Note that the version of errorprone used by the IDEA plugin might be older than the one configured in the pom.xml and you might need to disable some checks that are not yet supported by that older version. When in doubt, always check with the full Maven build (./mvnw clean install -DskipTests -Perrorprone-compiler).

Language injection in IDE

In order to enable language injection inside Intellij IDEA, some code elements can be annotated with the @org.intellij.lang.annotations.Language annotation. To make it useful, we recommend:

  • Set the project-wide SQL dialect in Languages & Frameworks | SQL Dialects "Generic SQL" is a decent choice here,
  • Disable inspection SQL | No data source configured,
  • Optionally disable inspection Language injection | Language mismatch.

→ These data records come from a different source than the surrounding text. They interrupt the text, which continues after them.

-- ==== Sys2Proof/Machine/HostProgram.lean ====
section
/-! DEFINITION. HostProgram.lean: the host's side of the port: one access, the polling loop, and the host program notation of
spec/30_encoding.md R83 to R89. The block never sees any of it but the accesses; control lines (if, for, return, fail) are
Lean's own in HostProcedures.lean. Where a completion falls among the host's accesses, which the spec leaves open
(spec/00_scope.md R9, spec/20_memory.md R69, spec/70_reset_and_hazards.md R191), is the parameter `lat`: a claim about a host
program is stated for every `lat` (log entries 4 and 11). -/

namespace Sys2Proof
namespace Machine

/-- The state after one step; the machine never stops (State.lean, Fault). -/
def stepNext (s : State) : State :=
  match step s with
  | .next t => t
  | .fault _ => s
  | .refused _ => s

/-- Steps until no event waits at the port; an event takes at most a completion and itself. -/
def drainPort : Nat → State → State
  | 0, s => s
  | k + 1, s => if s.port.isEmpty then s else drainPort k (stepNext s)

/-- The block as a running host meets it: the block's state, and how many of the host's accesses still come before the
completion of the pending command (LAT(op), spec/93_implementation_defined.md I20). `wait` means nothing while nothing is
pending. -/
structure HostRun where
  block : State
  wait  : Nat
  deriving DecidableEq, Repr

/-- One host access, from its arrival at the port to its response. The pending completion comes before it exactly if `wait` is
0. A command accepted at it waits for the number of accesses that `lat` gives at that moment, zero or more. Every access of
every line and procedure is this one, so two programs with the same accesses in the same order are the same program (R89). -/
def hostAccess (lat : Nat → Nat) (op : BusOp) (h : HostRun) : HostRun :=
  let first := decide (h.wait = 0)
  let queued := h.block.port ++ [{ event := .access op, engineFirst := first }]
  let s := drainPort (2 * queued.length) { h.block with port := queued }
  { block := s, wait := if s.busy && (first || !h.block.busy) then lat s.tick else h.wait - 1 }

/-- The offset a target's name stands for (R84); `reserved` names no offset and stands for the first reserved one. -/
def Target.offset (t : Target) : Offset :=
  match t with
  | .cmd => 0x000#13
  | .status => 0x004#13
  | .opa => 0x008#13
  | .opb => 0x00C#13
  | .result => 0x010#13
  | .poly => 0x014#13
  | .gen => 0x018#13
  | .nsamp => 0x01C#13
  | .fieldPoly => 0x020#13
  | .fieldGen => 0x024#13
  | .exp i => BitVec.ofNat 13 (0x400 + 4 * i)
  | .log i => BitVec.ofNat 13 (0xC00 + 4 * i)
  | .sx i => BitVec.ofNat 13 (0x1000 + 8 * i)
  | .sy i => BitVec.ofNat 13 (0x1004 + 8 * i)
  | .reserved => 0x028#13

/-- A target's index is within its array (R84). -/
def Target.wf (t : Target) : Bool :=
  match t with
  | .exp i => decide (i < Config.expDepth)
  | .log i => decide (i < Config.logDepth)
  | .sx i => decide (i < Config.sampleDepth)
  | .sy i => decide (i < Config.sampleDepth)
  | .reserved => false
  | .cmd => true
  | .status => true
  | .opa => true
  | .opb => true
  | .result => true
  | .poly => true
  | .gen => true
  | .nsamp => true
  | .fieldPoly => true
  | .fieldGen => true

/-- A write of a named target (R83, WR). -/
def hostWrite (lat : Nat → Nat) (t : Target) (v : Word) (h : HostRun) : HostRun :=
  hostAccess lat (.write t.offset 4 v) h

/-- The data of the last access's response, none for ERROR and for a write. -/
def responseData (s : State) : Option Word :=
  match s.resp with
  | some (.data v) => some v
  | some .okay => none
  | some .error => none
  | none => none

/-- A read of a named target (R83, RD) and its response. -/
def hostRead (lat : Nat → Nat) (t : Target) (h : HostRun) : Option Word × HostRun :=
  let h' := hostAccess lat (.read t.offset 4) h
  (responseData h'.block, h')

/-- The polling loop of R86, `k` more reads allowed to find BUSY = 1. It answers the final read. -/
def pollLoop (lat : Nat → Nat) : Nat → HostRun → Word × HostRun
  | 0, h =>
    let (d, h') := hostRead lat .status h
    (d.getD 0#32, h')
  | k + 1, h =>
    let (d, h') := hostRead lat .status h
    if (d.getD 0#32).getLsbD 0 then pollLoop lat k h' else (d.getD 0#32, h')

/-- The loop of R86: it ends after at most `wait` reads with BUSY = 1, since the completion then comes before the next one
(Laws.HostSide.pollStatus_ends). -/
def pollStatus (lat : Nat → Nat) (h : HostRun) : Word × HostRun := pollLoop lat h.wait h

/-- err = s[11:8] of a read of STATUS (R86). -/
def errOfStatus (w : Word) : BitVec 4 := w.extractLsb' 8 4

/-- EXEC (R86): the command word, then the polling loop; it answers err. -/
def hostExec (lat : Nat → Nat) (w : Word) (h : HostRun) : BitVec 4 × HostRun :=
  let (d, h') := pollStatus lat (hostWrite lat .cmd w h)
  (errOfStatus d, h')

/-! ### The notation -/

/-- A host variable, numbered. -/
abbrev HostVar := Nat

/-- s of EXEC's expansion (R86): a host variable like any other, which a later line can use and RD can bind (log entry 18). -/
def HostVar.s : HostVar := 0

/-- err, the host variable that EXEC leaves (R86); a program's own variables are numbered from 2 (log entry 18). -/
def HostVar.err : HostVar := 1

/-- A value of a line: a literal or a host variable (R84), or as the value of a CMD write a mnemonic standing for its command
word (R85). -/
inductive HostValue where
  | lit (v : Word)
  | var (x : HostVar)
  | mnemonic (i : Instr)
  deriving DecidableEq, Repr

/-- A target of a line (R84): a name, or a raw offset. -/
inductive HostTarget where
  | named (t : Target)
  | raw (off : Offset)
  deriving DecidableEq, Repr

/-- The lines that touch the block (R83) and the pseudo-instructions (R86 to R88). -/
inductive HostLine where
  | wr (t : HostTarget) (v : HostValue)
  | rd (t : HostTarget) (x : HostVar)
  | exec (i : Instr)
  | binary (i : Instr) (a b : HostValue) (r : HostVar)
  | inv (a : HostValue) (r : HostVar)
  | isgen (p g : HostValue) (r : HostVar)
  | setField (p g : HostValue)
  | samples (points : List (HostValue × HostValue))
  | interp (x : HostValue) (r : HostVar)
  deriving DecidableEq, Repr

/-- A pseudo-instruction's expansion: WR, RD and the polling loop. -/
inductive CoreLine where
  | wr (off : Offset) (v : HostValue)
  | rd (off : Offset) (x : HostVar)
  | poll
  deriving DecidableEq, Repr

/-- The offset of a line's target. -/
def HostTarget.offset (t : HostTarget) : Offset :=
  match t with
  | .named t => t.offset
  | .raw off => off

/-- EXEC's expansion (R86). -/
def expandExec (i : Instr) : List CoreLine := [.wr Target.cmd.offset (.mnemonic i), .poll]

/-- SAMPLES's writes of the points from index k on (R88). -/
def expandPoints : Nat → List (HostValue × HostValue) → List CoreLine
  | _, [] => []
  | k, (x, y) :: ps => .wr (Target.sx k).offset x :: .wr (Target.sy k).offset y :: expandPoints (k + 1) ps

/-- The expansions of R86 to R88. -/
def HostLine.expand (l : HostLine) : List CoreLine :=
  match l with
  | .wr t v => [.wr t.offset v]
  | .rd t x => [.rd t.offset x]
  | .exec i => expandExec i
  | .binary i a b r =>
    [.wr Target.opa.offset a, .wr Target.opb.offset b] ++ expandExec i ++ [.rd Target.result.offset r]
  | .inv a r => [.wr Target.opa.offset a] ++ expandExec .inv ++ [.rd Target.result.offset r]
  | .isgen p g r =>
    [.wr Target.poly.offset p, .wr Target.gen.offset g] ++ expandExec .isgen ++ [.rd Target.result.offset r]
  | .setField p g => [.wr Target.poly.offset p, .wr Target.gen.offset g] ++ expandExec .build
  | .samples ps =>
    expandPoints 0 ps ++ [.wr Target.nsamp.offset (.lit (BitVec.ofNat 32 ps.length))]
  | .interp x r => [.wr Target.opa.offset x] ++ expandExec .interp ++ [.rd Target.result.offset r]

/-- A line's target is in range. -/
def HostTarget.wf (t : HostTarget) : Bool :=
  match t with
  | .named t => t.wf
  | .raw _ => true

/-- A value that any line can use: no mnemonic (R84). -/
def HostValue.isOperand (v : HostValue) : Bool :=
  match v with
  | .lit _ => true
  | .var _ => true
  | .mnemonic _ => false

/-- A line is well formed: its target is in range (R84), a mnemonic is the value of a CMD write only (R85; log entry 18), a
two-operand pseudo-instruction names one of the five commands of R87, and SAMPLES lists between one and SAMPLE_DEPTH points
(R88). -/
def HostLine.wf (l : HostLine) : Bool :=
  match l with
  | .wr t v => t.wf && (v.isOperand || decide (t.offset = Target.cmd.offset))
  | .rd t _ => t.wf
  | .binary i a b _ =>
    decide (i = .clmul ∨ i = .add ∨ i = .sub ∨ i = .mul ∨ i = .div) && a.isOperand && b.isOperand
  | .samples ps =>
    decide (1 ≤ ps.length ∧ ps.length ≤ Config.sampleDepth) && ps.all fun p => p.1.isOperand && p.2.isOperand
  | .exec _ => true
  | .inv a _ => a.isOperand
  | .isgen p g _ => p.isOperand && g.isOperand
  | .setField p g => p.isOperand && g.isOperand
  | .interp x _ => x.isOperand

/-- The host's own data: its variables, s and err among them, and whether the last access got ERROR. -/
structure HostEnv where
  vars     : Cells Word
  busError : Bool
  deriving DecidableEq, Repr

/-- err of the last EXEC (R86), none before the first. -/
def HostEnv.err (env : HostEnv) : Option Word := Cells.get HostVar.err env.vars

/-- What EXEC leaves in the variables (R86): s is the final read of STATUS and err its bits 11:8. -/
def bindStatus (d : Word) (vars : Cells Word) : Cells Word :=
  Cells.set HostVar.err (zext32 (errOfStatus d)) (Cells.set HostVar.s d vars)

/-- A value in the host's data, none for a variable that no line has bound. A mnemonic is its command word, also in a line that
is not well formed (log entry 18). -/
def HostEnv.value (env : HostEnv) (v : HostValue) : Option Word :=
  match v with
  | .lit w => some w
  | .var x => Cells.get x env.vars
  | .mnemonic i => some (encode i)

/-- Whether the last access got ERROR. -/
def gotError (s : State) : Bool := decide (s.resp = some .error)

/-- One line of an expansion; none where it uses an unbound variable (log entry 11). A read that gets ERROR binds nothing
(spec/20_memory.md R54). -/
def CoreLine.run (lat : Nat → Nat) (l : CoreLine) (env : HostEnv) (h : HostRun) : Option (HostEnv × HostRun) :=
  match l with
  | .wr off v =>
    match env.value v with
    | some w =>
      let h' := hostAccess lat (.write off 4 w) h
      some ({ env with busError := gotError h'.block }, h')
    | none => none
  | .rd off x =>
    let h' := hostAccess lat (.read off 4) h
    match responseData h'.block with
    | some d => some ({ env with vars := Cells.set x d env.vars, busError := false }, h')
    | none => some ({ env with busError := true }, h')
  | .poll =>
    let (d, h') := pollStatus lat h
    some ({ env with vars := bindStatus d env.vars, busError := false }, h')

/-- The lines of an expansion, one after the other. -/
def runCore (lat : Nat → Nat) : List CoreLine → HostEnv → HostRun → Option (HostEnv × HostRun)
  | [], env, h => some (env, h)
  | l :: ls, env, h =>
    match l.run lat env h with
    | some (env', h') => runCore lat ls env' h'
    | none => none

/-- A host program without control lines: its lines' expansions in order (R83, R89). -/
def runProgram (lat : Nat → Nat) (ls : List HostLine) (env : HostEnv) (h : HostRun) : Option (HostEnv × HostRun) :=
  runCore lat (ls.flatMap HostLine.expand) env h

end Machine
end Sys2Proof
end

Even if the IDE does not support language injection this annotation is useful for documenting the API's intent. Considering the above, we recommend annotating with @Language:

  • All API parameters which are expecting to take a String containing an SQL statement (or any other language, like regular expressions),
  • Local variables which otherwise would not be properly recognized by IDE for language injection.

Building the Web UI

The Trino Web UI is composed of several React components and is written in JSX and ES6. This source code is compiled and packaged into browser-compatible Javascript, which is then checked in to the Trino source code (in the dist folder). You must have Node.js and Yarn installed to execute these commands. To update this folder after making changes, simply run:

yarn --cwd core/trino-main/src/main/resources/webapp/src install

If no Javascript dependencies have changed (i.e., no changes to package.json), it is faster to run:

yarn --cwd core/trino-main/src/main/resources/webapp/src run package

To simplify iteration, you can also run in watch mode, which automatically re-compiles when changes to source files are detected:

yarn --cwd core/trino-main/src/main/resources/webapp/src run watch

To iterate quickly, simply re-build the project in IntelliJ after packaging is complete. Project resources will be hot-reloaded and changes are reflected on browser refresh.

Releases

Trino aims for frequent releases, generally once per week. This is a goal but not a guarantee, as critical bugs may lead to a release being pushed back or require an extra emergency release to patch the issue.

At the start of each release cycle, a GitHub issue is filed and pinned to track all necessary release notes. For example, see the issue for Trino 395. In addition, a release notes pull request is updated and maintained throughout the week, tracking all merged commits to ensure every change is properly documented and noted. This uses the release note template, with changes in each section arranged to have new features first, performance improvements second, and bugfixes third. See the release notes for 395 as an example.

Once it is time to release, the release process is kicked off. A code freeze is announced on the Trino Slack in the #releases channel, and then a maintainer utilizes the release scripts to update Trino to the next version.